Please reproduce, exactly and in full, the lines running from the one that contains "OnlyIn ([.regs, .tick, .port, .fe, .eng, .fus, .sleep, .link]" to the end of the entries.

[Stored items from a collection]
————————

-- ==== Sys2Proof/Safety.lean ====
section
/-! DEFINITION. The terms that statements are made in: a command that runs, the parts of State, what stays unchanged, and the
invariants. -/

namespace Sys2Proof.Machine

/-- The parts of the package's state, one for each field. -/
inductive Part where
  | chip | regs | time | tick | port | fe | eng | tleq | tle | heldDesc | patchNext
  | pops | spikes | images | enc | imu | fus | jnl | nvs | led | lvl | sleep
  | fn | own | mgt | mgtSci | net | link | rst | dram | cache | ueLines | draws | out
deriving DecidableEq, Repr

/-- A part is the same in two states. -/
def Part.same (p : Part) (a b : Mach) : Prop :=
  match p with
  | .chip => b.chip = a.chip
  | .regs => b.regs = a.regs
  | .time => b.time = a.time
  | .tick => b.tick = a.tick
  | .port => b.port = a.port
  | .fe => b.fe = a.fe
  | .eng => b.eng = a.eng
  | .tleq => b.tleq = a.tleq
  | .tle => b.tle = a.tle
  | .heldDesc => b.heldDesc = a.heldDesc
  | .patchNext => b.patchNext = a.patchNext
  | .pops => b.pops = a.pops
  | .spikes => b.spikes = a.spikes
  | .images => b.images = a.images
  | .enc => b.enc = a.enc
  | .imu => b.imu = a.imu
  | .fus => b.fus = a.fus
  | .jnl => b.jnl = a.jnl
  | .nvs => b.nvs = a.nvs
  | .led => b.led = a.led
  | .lvl => b.lvl = a.lvl
  | .sleep => b.sleep = a.sleep
  | .fn => b.fn = a.fn
  | .own => b.own = a.own
  | .mgt => b.mgt = a.mgt
  | .mgtSci => b.mgtSci = a.mgtSci
  | .net => b.net = a.net
  | .link => b.link = a.link
  | .rst => b.rst = a.rst
  | .dram => b.dram = a.dram
  | .cache => b.cache = a.cache
  | .ueLines => b.ueLines = a.ueLines
  | .draws => b.draws = a.draws
  | .out => b.out = a.out

/-- Everything but the named parts is unchanged. -/
def OnlyIn (l : List Part) (a b : Mach) : Prop := ∀ p : Part, p ∉ l → p.same a b

/-- Every register but those at the named offsets reads as before. -/
def RegsBut (l : List Nat) (a b : Mach) : Prop := ∀ off : Nat, off ∉ l → b.rd off = a.rd off

/-- Every register outside the offsets [lo, hi) reads as before. -/
def RegsOutside (lo hi : Nat) (a b : Mach) : Prop := ∀ off : Nat, off < lo ∨ hi ≤ off → b.rd off = a.rd off

/-- The memories are in their one canonical form: the register file, DRAM and every engine's SRAM. -/
def Canonical (m : Mach) : Prop :=
  Tab.wf regReset m.regs = true ∧ Mem.wf m.dram = true ∧ ∀ e : Fin 72, Mem.wf (m.eng.get e).sram = true

/-- A package warm reset with a cause has begun (R24, R412 to R417, R433): every function block is as its reset leaves it, what
the AON island, retention SRAM, DRAM and the store hold stays; a quality that falls to HOLDOVER adds its TIME_STATUS record (R339). -/
def Warmed (code : Nat) (a b : Mach) : Prop :=
  b.rst.hold = some (.warm code) ∧ b.rst.holdAt = a.elapsed ∧ b.rst.outLow = true ∧ b.rst.ready = false ∧ b.rst.stage = 0 ∧
  b.rst.held = 0x1F ∧ b.rst.unlocked = false ∧ b.rst.nonce = a.rst.nonce + 1 ∧ b.rst.compute = none ∧ b.rst.blk = none ∧
  b.rst.dies = a.rst.dies ∧ b.rst.tLast = a.time.n ∧
  b.g R.RST_CAUSE_LAST_CODE = code ∧ b.g R.RST_WARM_COUNT = (a.g R.RST_WARM_COUNT + 1) % 2 ^ 32 ∧
  (∀ off, Mach.aonReg off = true →
    off ∉ [R.RST_CAUSE_LAST_CODE.a, R.RST_CAUSE_STICKY_CAUSES.a, R.RST_WARM_COUNT.a, R.IOC_STAT_TRUNC_MASK.a] → b.rd off = a.rd off) ∧
  b.time.n = a.time.n ∧ b.time.f = a.time.f ∧ b.time.y = a.time.y ∧ b.time.stepSum = a.time.stepSum ∧
  b.tick.origin = a.tick.origin ∧ b.tick.period = a.tick.period ∧ b.tick.tn = a.tick.tn ∧ b.tick.start = a.tick.start ∧
  b.tick.pending = [] ∧ b.tick.wdogArmed = false ∧ b.tick.wdogCount = 0 ∧ (∀ x ∈ b.tick.accts, x.works = false) ∧
  b.time.quality = (if a.time.quality = .free then .free else .holdover) ∧
  (a.time.quality = .free ∨ a.time.quality = .holdover →
    b.jnl.recs = a.jnl.recs ∧ b.jnl.next = a.jnl.next ∧ b.jnl.copies = a.jnl.copies ∧ b.jnl.slots = a.jnl.slots) ∧
  b.jnl.epoch = a.jnl.epoch ∧ b.jnl.actions = a.jnl.actions ∧ b.jnl.delivery = a.jnl.delivery ∧ b.jnl.pf = none ∧ b.cache = {} ∧
  b.nvs.log = a.nvs.log ∧ b.nvs.snap = a.nvs.snap ∧ b.nvs.state = 0 ∧ b.dram = a.dram ∧ b.ueLines = a.ueLines ∧ b.chip = a.chip ∧
  (∀ p : Fin 16, b.port.get p = {} ∧ b.fe.get p = {}) ∧ (∀ e : Fin 72, b.eng.get e = {}) ∧ (∀ n : Fin 4, b.enc.get n = {} ∧ b.imu.get n = {}) ∧
  b.fus = {} ∧ b.images = [] ∧ b.pops = [] ∧ b.spikes = [] ∧ b.led = {} ∧ b.net = {} ∧ (∀ l : Fin 4, b.link.get l = {}) ∧ b.own = {} ∧ b.mgt = [] ∧
  b.sleep.state = 0 ∧
  ∀ f : Fin 8, (b.fn.get f).cseq = (a.fn.get f).cseq ∧ (b.fn.get f).roles.cur.binds = [] ∧ (b.fn.get f).openCmds = [] ∧
    ∀ r : Fin 7, b.ring f r = a.ring f r ∧ b.ringEn f r = false

/-- A command runs: it answers a next state, the queue of waiting commands is as it was, and the package meets P. -/
def Does (c : Instr) (s : State) (P : Mach → Prop) : Prop :=
  ∃ t : State, exec c s = .next t ∧ t.pending = s.pending ∧ P t.toMach

/-- A command runs and changes nothing. -/
def Idles (c : Instr) (s : State) : Prop := exec c s = .next s

/-- What one fetch of a function's CMD ring changes (R376). -/
def Fetches (h : CmdHdr) (a b : Mach) : Prop :=
  (b.ring h.fn 0).count = ((a.ring h.fn 0).count + 1) % 2 ^ 32 ∧ (b.fn.get h.fn).cseq = (a.fn.get h.fn).cseq + 1 ∧
  b.g R.HIF_CMD_FETCHED = (a.g R.HIF_CMD_FETCHED + 1) % 2 ^ 32

/-- The first completion of the command that a function's ring brings next: where the CPL ring stands, with the next CSEQ (R371,
R376, R382). -/
def cplOf (h : CmdHdr) (op status d10 d18 : Nat) (a : Mach) : Out :=
  let phase := Mach.phaseOf (a.ringSize h.fn 1) (a.ring h.fn 1).count
  let e : Cpl := { op := op, ctag := h.ctag, status := status, result := 0, cseq := (a.fn.get h.fn).cseq, d10 := d10, d18 := d18 }
  .cpl h.fn ((a.ring h.fn 1).count % a.ringSize h.fn 1) phase e (e.bytes phase)

/-- A command is fetched and rejected with a status: it has no other effect (R378). -/
def Rejects (c : Instr) (h : CmdHdr) (op status : Nat) (s : State) : Prop :=
  Does c s fun t =>
    Fetches h s.toMach t ∧ cplOf h op status 0 0 s.toMach ∈ t.out ∧ t.g R.HIF_CMD_REJECTED = (s.g R.HIF_CMD_REJECTED + 1) % 2 ^ 32 ∧
    RegsBut [R.HIF_CMD_FETCHED.a, R.HIF_CMD_REJECTED.a] s.toMach t ∧ (t.fn.get h.fn).openCmds = (s.fn.get h.fn).openCmds ∧
    (∀ g : Fin 8, g ≠ h.fn → t.fn.get g = s.fn.get g) ∧ t.jnl.recs = s.jnl.recs ∧ t.jnl.actions = s.jnl.actions ∧
    t.jnl.rules = s.jnl.rules ∧ t.sleep.state = s.sleep.state ∧ OnlyIn [.regs, .jnl, .sleep, .fn, .out] s.toMach t

/-- A command is fetched and accepted with what its first completion carries, and the package meets P (R376, R379). -/
def Accepts (c : Instr) (h : CmdHdr) (op d10 d18 : Nat) (s : State) (P : Mach → Prop) : Prop :=
  Does c s fun t => Fetches h s.toMach t ∧ cplOf h op St.accepted d10 d18 s.toMach ∈ t.out ∧
    t.g R.HIF_CMD_REJECTED = s.g R.HIF_CMD_REJECTED ∧ P t

/-- No command is lost, added or put out of order: the queue of a state reached from s in k steps. -/
def Consumed (k : Nat) (s t : State) : Prop := t.pending = s.pending.drop k

/-- A port after a packet header: what was written since the last one is in force, and the watermarks have judged FILL (R82, R85). -/
def Mach.headerPort (m : Mach) (p : Fin 16) : Port :=
  let x := m.port.get p
  { x with inForce := [], wmFc := if m.g (R.ING_WM_HWM p) ≤ fillOf x then true else if fillOf x ≤ m.g (R.ING_WM_LWM p) then false else x.wmFc }

/-- The package is awake and not on its way to S2: a wake source that arrives changes nothing (R325, R327). -/
def Mach.Awake (m : Mach) : Prop := m.sleep.state = 0 ∧ m.sleep.entering = none

/-- What a command changes that is a wake source for S2 alone (R327): awake or in S3 the named parts, and from S2 the package wakes. -/
def Stirred (l : List Part) (a b : Mach) : Prop :=
  (a.Awake ∨ a.sleep.state = 3 → OnlyIn l a b) ∧ (a.sleep.state = 2 → b.sleep.state = 0 ∧ b.sleep.waking = true) ∧
  OnlyIn ([.regs, .tick, .port, .fe, .eng, .fus, .sleep, .link] ++ l) a b

/-- Every waiting command is well formed. -/
def QueueWf (s : State) : Prop := ∀ c ∈ s.pending, c.wf = true

/-- The machine goes on: k steps answer a state. -/
def Runs (k : Nat) (s : State) : Prop := ∃ t : State, core.run k s = .next t

end Sys2Proof.Machine
end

————————

Output for this task
  OnlyIn ([.regs, .tick, .port, .fe, .eng, .fus, .sleep, .link] ++ l) a b

/-- Every waiting command is well formed. -/
def QueueWf (s : State) : Prop := ∀ c ∈ s.pending, c.wf = true

/-- The machine goes on: k steps answer a state. -/
def Runs (k : Nat) (s : State) : Prop := ∃ t : State, core.run k s = .next t

end Sys2Proof.Machine
end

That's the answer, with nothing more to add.